= Radoslav Jović =

Politician and medical doctor in Serbia

Radoslav Jović (Радослав Јовић; born April 6, 1957) is a politician and medical doctor in Serbia. He served three terms in the National Assembly of Serbia between 1997 and 2008, originally with the Serbian Renewal Movement (Srpski pokret obnove, SPO) and later with the breakaway Serbian Democratic Renewal Movement (Srpski Demokratski Pokret Obnove, SDPO). He was also the mayor of Kraljevo from 2003 to 2005. In 2014, Jović returned to the assembly as a member of the Serbian Progressive Party (Srpska napredna stranka, SNS).

==Early life and career==
Jović was born in Kraljevo, then part of the People's Republic of Serbia in the Federal People's Republic of Yugoslavia. He trained as a doctor and conducted research on malignant tumours. In his fourth year of medical school, he promoted the notion of cancer as a form of evolutionary regression on the cellular level and suggested that it could be countered through the selective use of viruses. His research was covered in the Serbian media and published in book form in 1997. When American researchers published similar findings in 2005, some suggested the possibility of a direct influence.

==Political career==
===SPO representative, mayor, and SDPO representative===
Jović first entered the National Assembly of Serbia after the 1997 Serbian parliamentary election, in which he received the lead position on the SPO's electoral list for the Kraljevo division. The party won two mandates in the division, and he was declared elected. The Socialist Party of Serbia and its allies won the election, the SPO served in opposition.

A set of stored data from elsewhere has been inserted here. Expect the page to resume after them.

-- ==== Sys2Proof/Certificates/Slice0/Obligations.lean ====
section
/-! DEFINITION. The statements about the MK12 model. `formAddress m s` is fetch step 4 (41_cycle R155 to R159), the
same function the meanings call; its own statement is EffectiveAddressFormation. An equation between whole states
states the result and the frame together: every field not named on the right side is unchanged. -/

open Sys2Proof Sys2Proof.Machine

/-! ### Reset and launch -/

/-- 10_state R38 (spec's decisions D6, D7, D14, D16, D17): the state a launch creates, field by field, and what a
memory cell reads as that nothing wrote. -/
def Obligations.LaunchGivesResetValues : Prop :=
  (∀ p : Launch, State.launch p =
    { pc := p.pcReset, ir := 0, ac := 0, link := false, ma := 0, mb := 0, sr := 0, mem := p.memImage,
      halt := p.haltInit, sstep := false, exit := p.exitInit, run := .running,
      tty := { sub := .none, ac := 0, kbuf := 0 },
      tape := { sub := .none, ac := 0, rbuf := 0, rflag := false, pflag := false },
      devices := p.devices, others := p.others, env := p.env }) ∧
  (∀ a : Word, Memory.read [] a = 0)

/-- The model's invariant holds at reset. HALT and EXIT clear there are the model's choice (assumption 3). -/
def Obligations.ResetMeetsInvariant : Prop :=
  Inv State.reset ∧ State.reset.halt = false ∧ State.reset.exit = false ∧ State.reset.devices = [.tty, .tape]

/-- 70_reset R330, R333, R343, 60_exceptions R305: a load that succeeds starts a legal run with that image, and one that
fails starts none; a file that cannot be opened or read fails the load, and any other is read by the loader its
extension selects. That a file is its extension and its bytes, or none, is assumption 21 (DEDUCED); that a byte of an
object file is the character with that code is the model's choice, assumption 15 (DESIGN CHOICE). -/
def Obligations.BootStartsLegalRun : Prop :=
  ∀ (p : Launch) (file : ProgramFile), p.env.rdrPos ≤ p.env.rdrTape.length →
    (∀ image, load file = .ok image →
      ∃ s, boot p file = .ok s ∧ Inv s ∧ s.mem = image ∧ s.pc = p.pcReset ∧ s.run = .running) ∧
    (∀ e, load file = .error e → boot p file = .error e) ∧
    (file.content = none → load file = .error .unreadable) ∧
    (∀ bytes, file.content = some bytes →
      (file.extension = ".rim" → load file = loadRim bytes) ∧
      (file.extension ≠ ".rim" → load file = loadObject (bytes.map fun b => Char.ofNat b.toNat)))

/-! ### The arithmetic unit -/

/-- 40_alu R120, R121: the sum is modulo 4096, the carry is signed overflow, by the exact sum and by the sign bits;
both results commute and the sum is associative. -/
def Obligations.AddCarryIsSignedOverflow : Prop :=
  ∀ a b c : Word,
    (Alu.add a b).1.toNat = (a.toNat + b.toNat) % 4096 ∧
    ((Alu.add a b).2 = true ↔ (a.toInt + b.toInt < -2048 ∨ a.toInt + b.toInt > 2047)) ∧
    ((Alu.add a b).2 = true ↔ (a.getLsbD 11 = b.getLsbD 11 ∧ (Alu.add a b).1.getLsbD 11 ≠ a.getLsbD 11)) ∧
    (-2048 ≤ (Alu.add a b).1.toInt ∧ (Alu.add a b).1.toInt ≤ 2047) ∧
    Alu.add a b = Alu.add b a ∧
    (Alu.add (Alu.add a b).1 c).1 = (Alu.add a (Alu.add b c).1).1

/-- 40_alu R122: complementing is `a ^ 0o7777`, reads as `-s(a) - 1`, and is its own inverse. -/
def Obligations.ComplementIsTwosComplementReading : Prop :=
  ∀ a : Word, Alu.complement a = a ^^^ 0o7777#12 ∧
    (Alu.complement a).toNat = 4095 - a.toNat ∧ (Alu.complement a).toInt = -a.toInt - 1 ∧
    Alu.complement (Alu.complement a) = a
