theorem test_ksf : gives typed 0o6031 (fun t => t.pc = 0o302 && t.env.kbdQ = [0o101]) = true := by decide
theorem test_ksf_arrival : gives { base with env := { quiet with kbdArrivals := [[0o101]] } } 0o6031
    (fun t => t.pc = 0o302 && t.env.kbdQ = [0o101]) = true := by decide
theorem test_kcc : gives { typed with ac := 0o1234 } 0o6032 (fun t => t.ac = 0 && t.env.kbdQ = [0o101]) = true := by
  decide
theorem test_krs : gives { typed with ac := 0o200 } 0o6034
    (fun t => t.ac = 0o301 && t.env.kbdQ = [] && t.tty.kbuf = 0o101) = true := by decide
theorem test_krb : gives { base with ac := 0o7777, env := { quiet with kbdQ := [0o101, 0o102] } } 0o6036
    (fun t => t.ac = 0o101 && t.env.kbdQ = [0o102]) = true := by decide
theorem test_keyboard_7 : gives { typed with ac := 0o7777 } 0o6037
    (fun t => t.pc = 0o302 && t.ac = 0o101 && t.env.kbdQ = []) = true := by decide
theorem test_keyboard_0 : gives { typed with ac := 0o1234 } 0o6030
    (fun t => t.pc = 0o301 && t.tty.sub = .kbd && t.tty.ac = 0o1234) = true := by decide
theorem test_tsf : gives { base with env := { quiet with prtReady := [true] } } 0o6041 (fun t => t.pc = 0o302) = true := by decide
theorem test_tsf_not_ready : gives { base with env := { quiet with prtReady := [false] } } 0o6041 (fun t => t.pc = 0o301) = true := by
  decide
theorem test_tcf : gives { base with ac := 0o301 } 0o6042 (fun t => t.pc = 0o301 && t.ac = 0o301) = true := by decide
theorem test_tpc : gives { base with ac := 0o301 } 0o6044 (fun t => t.env.prtLog = [0o301] && t.ac = 0o301) = true := by
  decide
theorem test_tls : gives { base with ac := 0o7501 } 0o6046 (fun t => t.env.prtLog = [0o101]) = true := by decide
theorem test_printer_7 : gives { base with ac := 0o101, env := { quiet with prtReady := [true] } } 0o6047
    (fun t => t.pc = 0o302 && t.env.prtLog = [0o101]) = true := by decide
theorem test_rsf : gives { base with tape := { rflag := true } } 0o6011 (fun t => t.pc = 0o302) = true := by decide
theorem test_rrb : gives { base with ac := 3, tape := { rbuf := 0o200, rflag := true } } 0o6012
    (fun t => t.ac = 0o203 && !t.tape.rflag) = true := by decide
theorem test_rfc : gives { base with env := { quiet with rdrTape := [0o101, 0o102] } } 0o6014
    (fun t => t.tape.rbuf = 0o101 && t.tape.rflag && t.env.rdrPos = 1) = true := by decide
theorem test_rfc_fails : gives { base with env := { quiet with rdrFails := [true] } } 0o6014
    (fun t => t.run = .fault .deviceIO 0o300 0o6014) = true := by decide
theorem test_rrb_rfc : gives { base with tape := { rbuf := 0o101 }, env := { quiet with rdrTape := [0o102] } } 0o6016
    (fun t => t.ac = 0o101 && t.tape.rbuf = 0o102 && t.tape.rflag) = true := by decide
theorem test_reader_7 :
    gives { base with tape := { rbuf := 0o101, rflag := true }, env := { quiet with rdrTape := [0o102] } } 0o6017
      (fun t => t.pc = 0o302 && t.ac = 0o101 && t.tape.rbuf = 0o102) = true := by decide
theorem test_psf : gives { base with tape := { pflag := true } } 0o6021 (fun t => t.pc = 0o302) = true := by decide
theorem test_pcf : gives { base with ac := 0o1234, tape := { pflag := true } } 0o6022
    (fun t => !t.tape.pflag && t.ac = 0o1234) = true := by decide
theorem test_ppc : gives { base with ac := 0o377 } 0o6024 (fun t => t.env.punLog = [0o377] && t.tape.pflag) = true := by
  decide
theorem test_pls : gives { base with ac := 0o1101, tape := { pflag := true } } 0o6026
    (fun t => t.env.punLog = [0o101] && t.tape.pflag) = true := by decide
theorem test_punch_7 : gives { base with ac := 0o102, tape := { pflag := true } } 0o6027
    (fun t => t.pc = 0o302 && t.env.punLog = [0o102]) = true := by decide
theorem test_unclaimed : gives { base with ac := 0o1234 } 0o6007 (fun t => t.pc = 0o301 && t.ac = 0o1234) = true := by decide
theorem test_unclaimed_77 : gives { base with ac := 0o1234 } 0o6777 (fun t => t.pc = 0o301 && t.ac = 0o1234) = true := by
  decide
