-- ==== Sys2Proof/WellFormed.lean ====
section
/-! DEFINITION. Which instructions are well formed: the lengths of the frame formats (R82) and of the WRITE record (R28),
which the decoder checks, and the limits on the addresses of the commands (R160, R161, R186), which it does not (R89). -/

namespace Sys2Proof

/-- `SECTOR_SIZE`, `BLOCK_SIZE` and `PAGE_SIZE` (R9, R51). -/
def sectorSize : Nat := 4096
@[inherit_doc sectorSize] def blockSize : Nat := 32768
@[inherit_doc sectorSize] def pageSize : Nat := 256

/-- The byte strings of an instruction have the lengths of its format: a PAGE PROGRAM payload "`1 <= n <= 256`" (R82),
the 3 answer slots of JEDEC ID (R206), the 4 fillers and 8 answer slots of READ UNIQUE ID (R209), and for present WRITE
data "a list of exactly `length` bytes" (R28). This is all a decoder can ask of a frame whose opcode it knows: decoding
"never depends on anything but byte 0 and the recorded length" (R89). -/
def Instr.fitsFormat : Instr → Bool
  | .writeStatusRegister _ => true
  | .pageProgram _ p => decide (1 ≤ p.length) && decide (p.length ≤ pageSize)
  | .readData _ _ => true
  | .readStatusRegister _ => true
  | .writeEnable => true
  | .sectorErase4k _ => true
  | .readUniqueId xs => decide (xs.length = 12)
  | .blockErase32k _ => true
  | .releasePowerDown => true
  | .powerDown => true
  | .jedecId xs => decide (xs.length = 3)
  | .init => true
  | .sleep => true
  | .wait => true
  | .getStatus => true
  | .setStatus _ => true
  | .erase _ _ => true
  | .write none _ _ => true
  | .write (some d) _ n => decide (d.length = n.toNat)
  | .read _ _ => true
  | .getJedecId => true
  | .getUniqueId => true

/-- The limits on the address of a command.
PAGE PROGRAM: "`(a mod 256) + len(P) <= 256`" (R186); SECTOR ERASE "must be 4096-aligned" (R160); BLOCK ERASE "must be
32768-aligned" (R161). -/
def Instr.addressLegal : Instr → Bool
  | .writeStatusRegister _ => true
  | .pageProgram a p => decide (a.toNat % pageSize + p.length ≤ pageSize)
  | .readData _ _ => true
  | .readStatusRegister _ => true
  | .writeEnable => true
  | .sectorErase4k a => decide (a.toNat % sectorSize = 0)
  | .readUniqueId _ => true
  | .blockErase32k a => decide (a.toNat % blockSize = 0)
  | .releasePowerDown => true
  | .powerDown => true
  | .jedecId _ => true
  | .init => true
  | .sleep => true
  | .wait => true
  | .getStatus => true
  | .setStatus _ => true
  | .erase _ _ => true
  | .write _ _ _ => true
  | .read _ _ => true
  | .getJedecId => true
  | .getUniqueId => true

/-- An instruction that keeps its format and the limits on its address: one the sequencer may send or the host make. -/
def Instr.wellFormed (i : Instr) : Bool := i.fitsFormat && i.addressLegal

end Sys2Proof
end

Jović served as president of the Kraljevo municipal assembly in this period. In 1998, he helped establish the annual Kraljevdan event as a celebration of the city's royalist history. He called on other Serbian towns to take in more Kosovo Serb refugees the following year, after Kraljevo's resources were challenged by a large number of refugees converging on the city.

Serbia's political system was reformed for the 2000 parliamentary election, the first to be held after the downfall of Slobodan Milošević's administration. The entire country became a single electoral district, and mandates were awarded to parties instead of individual candidates, with the result that successful parties often distributed their mandates out of numerical order to candidates on their electoral lists. The SPO ran its own slate rather than joining a broad coalition called the Democratic Opposition of Serbia (DOS), which consisted of several parties that had opposed Milošević's rule. This proved to be a strategic error; the DOS won a landslide victory while the SPO did not receive a sufficient number of votes to cross the electoral threshold to win representation in the assembly. Jović, who was included in the SPO list, saw his parliamentary career come to a temporary end.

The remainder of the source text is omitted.